I appear to have been scammed by a fake travel agent. Needing to get my wife and three children back from an emergency visit to Pakistan, I used a firm called Sevenseaholidays.co.uk to book Qatar Airways flights – for me to travel out, and for all of us to return.
Sevenseaholidays sent me two invoices to pay by bank transfer, into two different bank accounts. After I paid £1,180 I was given the reference numbers, and invited to check the reservation on the Qatar Airways website.
A few days later it emerged that people coming to the UK via Qatar would have to self-isolate in a hotel, so I called the company, and requested the reservations be changed to direct flights, for which I sent a further £983.
I was then told that I had paid the money into the wrong account, and that I would lose the flights unless I paid this sum again into the right bank account. I was promised a refund of the £983 overpayment, but this failed to materialise.
When it asked for a further £500 to provide the direct flights, I started to think this was a scam. I have since discovered that my Qatar flights had been cancelled, and British Airways has no record of my direct flight booking.
I reported it to my bank HSBC, which has refunded £590 of the £3,000 I’d paid, and to Action Fraud. However, the company still seems to be trading.
FR, London
Legitimate firms are usually happy to engage with us when we take up complaints like these, but Sevenseaholidays has not. I have called the firm twice and been cut off both times, and then found both of my phone numbers blocked. It has not responded to emails either.
The company, which advertises on Facebook and has an address in Blackpool, has been called out for falsely claiming to be a member of Abta. In February, a legitimate travel agent, World Travel Lounge, said it had reported the firm you bought your tickets from to Lancashire Constabulary, Action Fraud and the Civil Aviation Authority for fraudulently using its Atol licence.

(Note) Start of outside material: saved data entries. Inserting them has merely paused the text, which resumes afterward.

-- ==== Sys2Proof/Machine/CommandBus.lean ====
section
/-! DEFINITION. The meanings of the command-bus transactions (42_command_bus.md R140 to R148). A write's meaning
is its performance by WB, a read's is HOST's read (20_memory.md R60, R61; assumption log 2). -/

namespace Sys2Proof.Machine

/-- CMD_BUF_WR(k, v) of 42_command_bus.md R140, with the busy rule R141. -/
def bufWrite (k : Fin 3) (v : Word) (s : State) : State :=
  if s.cmdReady then s.raise .busy (some (bufOffset s.cfg.layout k)) else s.setBuf k v

/-- CMD_BUFk_RD of 42_command_bus.md R142: the word is a draw. -/
def bufRead (k : Fin 3) (d : Fin 8) (s : State) : State :=
  s.afterDraw.finishRead d (bufOffset s.cfg.layout k) s.nextDraw

/-- CMD_BUF0_WR, 42_command_bus.md R140. -/
def execCmdBuf0Wr (v : Word) (s : State) : Host.Outcome State Fault Refusal := .next (bufWrite 0 v s)

/-- CMD_BUF1_WR, 42_command_bus.md R140. -/
def execCmdBuf1Wr (v : Word) (s : State) : Host.Outcome State Fault Refusal := .next (bufWrite 1 v s)

/-- CMD_BUF2_WR, 42_command_bus.md R140. -/
def execCmdBuf2Wr (v : Word) (s : State) : Host.Outcome State Fault Refusal := .next (bufWrite 2 v s)

/-- CMD_BUF0_RD, 42_command_bus.md R142. -/
def execCmdBuf0Rd (d : Fin 8) (s : State) : Host.Outcome State Fault Refusal := .next (bufRead 0 d s)

/-- CMD_BUF1_RD, 42_command_bus.md R142. -/
def execCmdBuf1Rd (d : Fin 8) (s : State) : Host.Outcome State Fault Refusal := .next (bufRead 1 d s)

/-- CMD_BUF2_RD, 42_command_bus.md R142. -/
def execCmdBuf2Rd (d : Fin 8) (s : State) : Host.Outcome State Fault Refusal := .next (bufRead 2 d s)

/-- CMD_CTL_WR, 42_command_bus.md R145: F_BUSY before TRIGGER_CHECK (60_exceptions.md R244), then the frame in
the buffer is posted. -/
def execCmdCtlWr (v : Word) (s : State) : Host.Outcome State Fault Refusal :=
  if s.cmdReady then .next (s.raise .busy (some (ctlOffset s.cfg.layout)))
  else match triggerCheck s.cfg s.cmdBuf s.cmdBufW v with
    | .ok c => .next (s.post c)
    | .fault k => .next (s.raise k (some (ctlOffset s.cfg.layout)))
    | .refuse r => .next (s.refuse r)

/-- CMD_CTL_RD, 42_command_bus.md R148: a draw with the ready bit in its place. -/
def execCmdCtlRd (d : Fin 8) (s : State) : Host.Outcome State Fault Refusal :=
  .next (s.afterDraw.finishRead d (ctlOffset s.cfg.layout) (statusWord s.cfg s.nextDraw s.cmdReady))

end Sys2Proof.Machine
end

Another travel agent with a similar name, 7SeasHolidays, has a warning on its website saying that it is in no way connected to Sevenseaholidays.
On the basis that you think you have been defrauded, you need to file an authorised push payment fraud claim with your bank. HSBC is one of the banks that has signed up to refund innocent victims of such scams. I have sent your letter on to HSBC, have explained the position, and will report back if it fails to refund you. You should contact Lancashire police too and local trading standards.
In the meantime, others need to be aware of what this firm is doing. It’s always worth Googling a firm you have never heard of before sending it any money – and being very wary of any firm that asks for bank transfers rather than the traditional card payments. Just as Money went to press, it emerged the City of London police had taken Sevenseaholidays’ website offline.